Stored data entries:
Start of Block
theorem Tab.get_erase_same (d : Nat → α) {k : Nat} :
    ∀ t : Tab α, Tab.get d (Tab.erase t k) k = d k
  | [] => rfl
  | (j, u) :: t => by
    by_cases h : k = j
    · subst h; simpa [Tab.erase] using Tab.get_erase_same d t
    · simpa [Tab.erase, Tab.get, h] using Tab.get_erase_same d t

theorem Tab.above_erase {k : Nat} :
    ∀ {lo : Nat} {t : Tab α}, Tab.above lo t = true → Tab.above lo (Tab.erase t k) = true
  | _, [], _ => rfl
  | lo, (j, u) :: t, ht => by
    simp only [Tab.above, Bool.and_eq_true, decide_eq_true_eq] at ht
    by_cases h : k = j
    · simpa [Tab.erase, h] using Tab.above_mono (by omega) (Tab.above_erase ht.2)
    · simpa [Tab.erase, h, Tab.above, ht.1] using Tab.above_erase ht.2

theorem Tab.above_insert {k : Nat} (v : α) :
    ∀ {lo : Nat} {t : Tab α}, lo ≤ k → Tab.above lo t = true → Tab.above lo (Tab.insert t k v) = true
  | lo, [], hk, _ => by simp [Tab.insert, Tab.above, hk]
  | lo, (j, u) :: t, hk, ht => by
    simp only [Tab.above, Bool.and_eq_true, decide_eq_true_eq] at ht
    by_cases h : k = j
    · subst h; simpa [Tab.insert, Tab.above, hk] using ht.2
    · by_cases h2 : k < j
      · simp only [Tab.insert, h, h2, if_false, if_true, Tab.above, Bool.and_eq_true, decide_eq_true_eq]; exact ⟨hk, by omega, ht.2⟩
      · simpa [Tab.insert, Tab.above, h, h2, ht.1] using Tab.above_insert v (by omega) ht.2

theorem Tab.all_erase (p : Nat × α → Bool) {k : Nat} :
    ∀ {t : Tab α}, t.all p = true → (Tab.erase t k).all p = true
  | [], _ => rfl
  | (j, u) :: t, ht => by
    simp only [List.all_cons, Bool.and_eq_true] at ht
    by_cases h : k = j
    · simpa [Tab.erase, h] using Tab.all_erase p ht.2
    · simp only [Tab.erase, h, if_false, List.all_cons, Bool.and_eq_true]
      exact ⟨ht.1, Tab.all_erase p ht.2⟩

theorem Tab.all_insert (p : Nat × α → Bool) {k : Nat} {v : α} (hv : p (k, v) = true) :
    ∀ {t : Tab α}, t.all p = true → (Tab.insert t k v).all p = true
  | [], _ => by simp [Tab.insert, hv]
  | (j, u) :: t, ht => by
    simp only [List.all_cons, Bool.and_eq_true] at ht
    by_cases h : k = j
    · simp only [Tab.insert, h, if_true, List.all_cons, Bool.and_eq_true]
      exact ⟨h ▸ hv, ht.2⟩
    · by_cases h2 : k < j
      · simp only [Tab.insert, h, h2, if_false, if_true, List.all_cons, Bool.and_eq_true]
        exact ⟨hv, ht.1, ht.2⟩
      · simp only [Tab.insert, h, h2, if_false, List.all_cons, Bool.and_eq_true]
        exact ⟨ht.1, Tab.all_insert p hv ht.2⟩

theorem Tab.above_iff : ∀ (t : Tab α) (lo : Nat),
    Tab.above lo t = true ↔ (∀ e ∈ t, lo ≤ e.1) ∧ t.Pairwise fun a b => a.1 < b.1
  | [], lo => by simp [Tab.above]
  | (j, v) :: t, lo => by
    have ih := Tab.above_iff t (j + 1)
    simp only [Tab.above, Bool.and_eq_true, decide_eq_true_eq, ih, List.mem_cons, forall_eq_or_imp, List.pairwise_cons]
    constructor
    · rintro ⟨h1, h2, h3⟩
      exact ⟨⟨h1, fun e he => by have := h2 e he; omega⟩, fun e he => by have := h2 e he; omega, h3⟩
    · rintro ⟨⟨h1, _⟩, h2, h3⟩
      exact ⟨h1, fun e he => by have := h2 e he; omega, h3⟩

variable [DecidableEq α]

/-- A read after a write to the same index gives the value written. -/
theorem Tab.get_set_same (d : Nat → α) (t : Tab α) (k : Nat) (v : α) :
    Tab.get d (Tab.set d t k v) k = v := by
  unfold Tab.set
  split
  · next hv => rw [Tab.get_erase_same d, hv]
  · simp

/-- A write leaves every other index alone. -/
theorem Tab.get_set_ne (d : Nat → α) (t : Tab α) {k m : Nat} (v : α) (hm : m ≠ k) :
    Tab.get d (Tab.set d t k v) m = Tab.get d t m := by
  unfold Tab.set
  split
  · exact Tab.get_erase_ne d hm t
  · exact Tab.get_insert_ne d v hm t

/-- A write keeps the canonical form. -/
theorem Tab.wf_set (d : Nat → α) {t : Tab α} (k : Nat) (v : α) (h : Tab.wf d t = true) :
    Tab.wf d (Tab.set d t k v) = true := by
  simp only [Tab.wf, Bool.and_eq_true] at h ⊢
  unfold Tab.set
  split
  · exact ⟨Tab.above_erase h.1, Tab.all_erase _ h.2⟩
  · next hv => exact ⟨Tab.above_insert v (Nat.zero_le k) h.1, Tab.all_insert _ (by simpa using hv) h.2⟩

@[simp] theorem Tab.wf_nil (d : Nat → α) : Tab.wf d ([] : Tab α) = true := rfl

theorem Tab.wf_iff (d : Nat → α) (t : Tab α) :
    Tab.wf d t = true ↔ t.Pairwise (fun a b => a.1 < b.1) ∧ ∀ e ∈ t, e.2 ≠ d e.1 := by
  simp [Tab.wf, Tab.above_iff]

/-- Leaving entries out keeps the canonical form. -/
theorem Tab.wf_sublist (d : Nat → α) {t u : Tab α} (hs : u.Sublist t) (h : Tab.wf d t = true) : Tab.wf d u = true := by
  rw [Tab.wf_iff] at h ⊢
  exact ⟨h.1.sublist hs, fun e he => h.2 e (hs.subset he)⟩

theorem Tab.wf_filter (d : Nat → α) {t : Tab α} (p : Nat × α → Bool) (h : Tab.wf d t = true) : Tab.wf d (t.filter p) = true :=
  Tab.wf_sublist d List.filter_sublist h

theorem Tab.mem_listed {d : Nat → α} {k : Nat} {vs : List α} {e : Nat × α} (h : e ∈ Tab.listed d k vs) :
    k ≤ e.1 ∧ e.1 < k + vs.length ∧ e.2 ≠ d e.1 ∧ vs[e.1 - k]? = some e.2 := by
  simp only [Tab.listed, List.mem_filterMap] at h
  obtain ⟨⟨i, v⟩, hm, he⟩ := h
  split at he
  · simp at he
  · next hne =>
    simp only [Option.some.injEq] at he
    subst he
    obtain ⟨n, hn⟩ := List.getElem?_of_mem hm
    simp only [List.getElem?_zip_eq_some] at hn
    obtain ⟨h1, h2⟩ := hn
    obtain ⟨h3, h4⟩ := List.getElem?_eq_some_iff.1 h1
    simp at h3 h4
    subst h4
    exact ⟨by omega, by simpa using h3, hne, by simpa using h2⟩

theorem Tab.listed_pairwise (d : Nat → α) (k : Nat) (vs : List α) : (Tab.listed d k vs).Pairwise fun a b => a.1 < b.1 := by
  unfold Tab.listed
  rw [List.pairwise_filterMap]
  have h : ((List.range vs.length).zip vs).Pairwise fun a b => a.1 < b.1 := by
    have := List.pairwise_lt_range (n := vs.length)
    have hm : ((List.range vs.length).zip vs).map Prod.fst = List.range vs.length := by
      rw [List.map_fst_zip]; simp
    rw [← hm, List.pairwise_map] at this
    exact this
  refine h.imp ?_
  rintro ⟨i, a⟩ ⟨j, b⟩ hij x hx y hy
  split at hx <;> split at hy <;> simp at hx hy
  subst hx hy
  simpa using hij

omit [DecidableEq α] in
theorem Tab.dropWhile_ge {t : Tab α} (h : t.Pairwise fun a b => a.1 < b.1) (m : Nat) :
    ∀ e ∈ t.dropWhile (fun e => decide (e.1 < m)), m ≤ e.1 := by
  induction t with
  | nil => simp
  | cons x t ih =>
    simp only [List.dropWhile_cons]
    split
    · exact ih h.of_cons
    · next hx =>
      simp only [decide_eq_true_eq] at hx
      intro e he
      rcases List.mem_cons.1 he with rfl | he
      · omega
      · have := (List.pairwise_cons.1 h).1 e he; omega

omit [DecidableEq α] in
theorem Tab.takeWhile_lt {t : Tab α} {k : Nat} {e : Nat × α} (h : e ∈ t.takeWhile (fun e => decide (e.1 < k))) : e.1 < k := by
  induction t with
  | nil => simp at h
  | cons x t ih =>
    rw [List.takeWhile_cons] at h
    split at h
    · next hx =>
      rcases List.mem_cons.1 h with rfl | h
      · simpa using hx
      · exact ih h
    · simp at h

/-- A run of writes keeps the canonical form. -/
theorem Tab.wf_setRun (d : Nat → α) {t : Tab α} (k : Nat) (vs : List α) (h : Tab.wf d t = true) :
    Tab.wf d (Tab.setRun d t k vs) = true := by
  rw [Tab.wf_iff] at h ⊢
  have hd := Tab.dropWhile_ge h.1 (k + vs.length)
  have ht : ∀ e ∈ t.takeWhile (fun e => decide (e.1 < k)), e.1 < k := fun e he => Tab.takeWhile_lt he
  constructor
  · unfold Tab.setRun
    rw [List.pairwise_append, List.pairwise_append]
    refine ⟨⟨h.1.sublist (List.takeWhile_sublist _), Tab.listed_pairwise d k vs, ?_⟩, h.1.sublist (List.dropWhile_sublist _), ?_⟩
    · intro a ha b hb
      have := ht a ha; have := (Tab.mem_listed hb).1; omega
    · intro a ha b hb
      have hb' := hd b hb
      rcases List.mem_append.1 ha with ha | ha
      · have := ht a ha; omega
      · have := (Tab.mem_listed ha).2.1; omega
  · intro e he
    unfold Tab.setRun at he
    rcases List.mem_append.1 he with he | he
    · rcases List.mem_append.1 he with he | he
      · exact h.2 e ((List.takeWhile_sublist _).subset he)
      · exact (Tab.mem_listed he).2.2.1
    · exact h.2 e ((List.dropWhile_sublist _).subset he)

omit [DecidableEq α] in
/-- A table that has its entry of `k` reads it. -/
theorem Tab.get_of_mem {d : Nat → α} {t : Tab α} (h : t.Pairwise fun a b => a.1 < b.1) {e : Nat × α} (he : e ∈ t) :
    Tab.get d t e.1 = e.2 := by
  induction t with
  | nil => simp at he
  | cons x t ih =>
    obtain ⟨j, v⟩ := x
    rcases List.mem_cons.1 he with rfl | he
    · simp [Tab.get]
    · have := (List.pairwise_cons.1 h).1 e he
      have hne : e.1 ≠ j := by simp at this; omega
      simp [Tab.get, hne, ih h.of_cons he]

omit [DecidableEq α] in
theorem Tab.get_of_no {d : Nat → α} {t : Tab α} {k : Nat} (h : ∀ e ∈ t, e.1 ≠ k) : Tab.get d t k = d k := by
  induction t with
  | nil => rfl
  | cons x t ih =>
    obtain ⟨j, v⟩ := x
    have hj : k ≠ j := fun e => h (j, v) (by simp) e.symm
    simp [Tab.get, hj, ih fun e he => h e (by simp [he])]

omit [DecidableEq α] in
/-- Two tables with the same entries at `k` read the same there. -/
theorem Tab.get_append_of_no {d : Nat → α} {t u : Tab α} {k : Nat} (h : ∀ e ∈ t, e.1 ≠ k) : Tab.get d (t ++ u) k = Tab.get d u k := by
  induction t with
  | nil => rfl
  | cons x t ih =>
    obtain ⟨j, v⟩ := x
    have hj : k ≠ j := fun e => h (j, v) (by simp) e.symm
    simp [Tab.get, hj, ih fun e he => h e (by simp [he])]

omit [DecidableEq α] in
theorem Tab.get_takeWhile {d : Nat → α} {t : Tab α} (h : t.Pairwise fun a b => a.1 < b.1) {k m : Nat} (hm : m < k) (u : Tab α)
    (hu : ∀ e ∈ u, e.1 ≠ m) :
    Tab.get d (t.takeWhile (fun e => decide (e.1 < k)) ++ u) m = Tab.get d t m := by
  induction t with
  | nil => simpa [Tab.get] using Tab.get_of_no hu
  | cons x t ih =>
    obtain ⟨j, v⟩ := x
    simp only [List.takeWhile_cons]
    split
    · simp only [List.cons_append, Tab.get]
      split
      · rfl
      · exact ih h.of_cons
    · next hx =>
      simp only [decide_eq_true_eq] at hx
      rw [List.nil_append, Tab.get_of_no hu, Tab.get_of_no]
      intro e he
      rcases List.mem_cons.1 he with rfl | he
      · simp at hx ⊢; omega
      · have := (List.pairwise_cons.1 h).1 e he; simp at this; omega

omit [DecidableEq α] in
theorem Tab.get_dropWhile {d : Nat → α} {t : Tab α} {k m : Nat} (hm : k ≤ m) :
    Tab.get d (t.dropWhile (fun e => decide (e.1 < k))) m = Tab.get d t m := by
  induction t with
  | nil => rfl
  | cons x t ih =>
    obtain ⟨j, v⟩ := x
    simp only [List.dropWhile_cons]
    split
    · next hx =>
      simp only [decide_eq_true_eq] at hx
      have : m ≠ j := by omega
      simp [Tab.get, this, ih]
    · rfl

/-- What a table reads after a run of writes: the values of the run in it, and elsewhere what it read before. -/
theorem Tab.get_setRun (d : Nat → α) {t : Tab α} (h : Tab.wf d t = true) (k m : Nat) (vs : List α) :
    Tab.get d (Tab.setRun d t k vs) m = if k ≤ m then (vs[m - k]?).getD (Tab.get d t m) else Tab.get d t m := by
  have hw := Tab.wf_setRun d k vs h
  rw [Tab.wf_iff] at h hw
  have hd := Tab.dropWhile_ge h.1 (k + vs.length)
  have ht : ∀ e ∈ t.takeWhile (fun e => decide (e.1 < k)), e.1 < k := fun e he => Tab.takeWhile_lt he
  have hl : ∀ e ∈ Tab.listed d k vs, k ≤ e.1 ∧ e.1 < k + vs.length := fun e he => ⟨(Tab.mem_listed he).1, (Tab.mem_listed he).2.1⟩
  split
  · next hkm =>
    by_cases hmv : m < k + vs.length
    · have hsome : vs[m - k]? = some vs[m - k] := List.getElem?_eq_getElem (by omega)
      rw [hsome, Option.getD_some]
      by_cases hdef : vs[m - k] = d m
      · rw [hdef]
        apply Tab.get_of_no
        intro e he hem
        unfold Tab.setRun at he
        rcases List.mem_append.1 he with he | he
        · rcases List.mem_append.1 he with he | he
          · have := ht e he; omega
          · have := Tab.mem_listed he
            rw [hem] at this
            rw [hsome] at this
            simp only [Option.some.injEq] at this
            exact this.2.2.1 (this.2.2.2 ▸ hdef)
        · have := hd e he; omega
      · have hmem : (m, vs[m - k]) ∈ Tab.setRun d t k vs := by
          unfold Tab.setRun
          refine List.mem_append_left _ (List.mem_append_right _ ?_)
          simp only [Tab.listed, List.mem_filterMap]
          refine ⟨(m - k, vs[m - k]), ?_, ?_⟩
          · rw [List.mem_iff_getElem?]
            refine ⟨m - k, ?_⟩
            rw [List.getElem?_zip_eq_some]
            exact ⟨by rw [List.getElem?_range (by omega)], hsome⟩
          · have : k + (m - k) = m := by omega
            simp [this, hdef]
        exact Tab.get_of_mem hw.1 hmem
    · have : vs[m - k]? = none := by rw [List.getElem?_eq_none_iff]; omega
      rw [this, Option.getD_none]
      unfold Tab.setRun
      rw [Tab.get_append_of_no, Tab.get_dropWhile (by omega)]
      intro e he
      rcases List.mem_append.1 he with he | he
      · have := ht e he; omega
      · have := hl e he; omega
  · next hkm =>
    unfold Tab.setRun
    rw [List.append_assoc]
    apply Tab.get_takeWhile h.1 (by omega)
    intro e he
    rcases List.mem_append.1 he with he | he
    · have := hl e he; omega
    · have := hd e he; omega

omit [DecidableEq α] in
theorem Tab.runStep_spec (d : Nat → α) :
    ∀ (n k : Nat) (t : Tab α) (acc : List α), t.Pairwise (fun a b => a.1 < b.1) → (∀ e ∈ t, k ≤ e.1) →
      ((List.range' k n).foldl (Tab.runStep d) (t, acc)).2 = ((List.range' k n).map (Tab.get d t)).reverse ++ acc
  | 0, k, t, acc, _, _ => by simp
  | n + 1, k, t, acc, hp, hk => by
    simp only [List.range'_succ, List.foldl_cons, List.map_cons, List.reverse_cons, List.append_assoc, List.singleton_append]
    match t, hp, hk with
    | [], _, _ =>
      have := Tab.runStep_spec d n (k + 1) [] (d k :: acc) (by simp) (by simp)
      simpa [Tab.runStep, Tab.get] using this
    | (i, v) :: t, hp, hk =>
      have hp' := List.pairwise_cons.1 hp
      by_cases hi : i = k
      · subst hi
        have := Tab.runStep_spec d n (i + 1) t (v :: acc) hp'.2 (fun e he => by have := hp'.1 e he; simp at this; omega)
        simp only [Tab.runStep, if_true, Tab.get]
        rw [this]
        congr 2
        apply List.map_congr_left
        intro m hm
        have : m ≠ i := by have := List.mem_range'_1.1 hm; omega
        simp [this]
      · have hik : k < i := by have := hk (i, v) (by simp); simp at this; omega
        have := Tab.runStep_spec d n (k + 1) ((i, v) :: t) (d k :: acc) hp (fun e he => by
          rcases List.mem_cons.1 he with rfl | he
          · show k + 1 ≤ i; omega
          · have := hp'.1 e he; simp at this; omega)
        simp only [Tab.runStep, hi, if_false]
        rw [this]
        congr 2
        have hne : ∀ e ∈ (i, v) :: t, e.1 ≠ k := fun e he => by
          rcases List.mem_cons.1 he with rfl | he
          · simpa using hi
          · have := hp'.1 e he; simp at this; omega
        rw [Tab.get_of_no hne]

/-- A run of reads is each of them. -/
theorem Tab.getRun_eq (d : Nat → α) {t : Tab α} (h : Tab.wf d t = true) (k n : Nat) :
    Tab.getRun d t k n = (List.range' k n).map (Tab.get d t) := by
  rw [Tab.wf_iff] at h
  unfold Tab.getRun
  rw [Tab.runStep_spec d n k _ [] (h.1.sublist (List.dropWhile_sublist _)) (Tab.dropWhile_ge h.1 k)]
  simp only [List.append_nil, List.reverse_reverse]
  apply List.map_congr_left
  intro m hm
  exact Tab.get_dropWhile (List.mem_range'_1.1 hm).1

end Sys2Proof.Machine
end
End of Block
TASK ITEM:
Wherever the string "index" appears in the records above, copy the line it sits in.

ANSWER SECTION:
/-- A read after a write to the same index gives the value written. -/
/-- A write leaves every other index alone. -/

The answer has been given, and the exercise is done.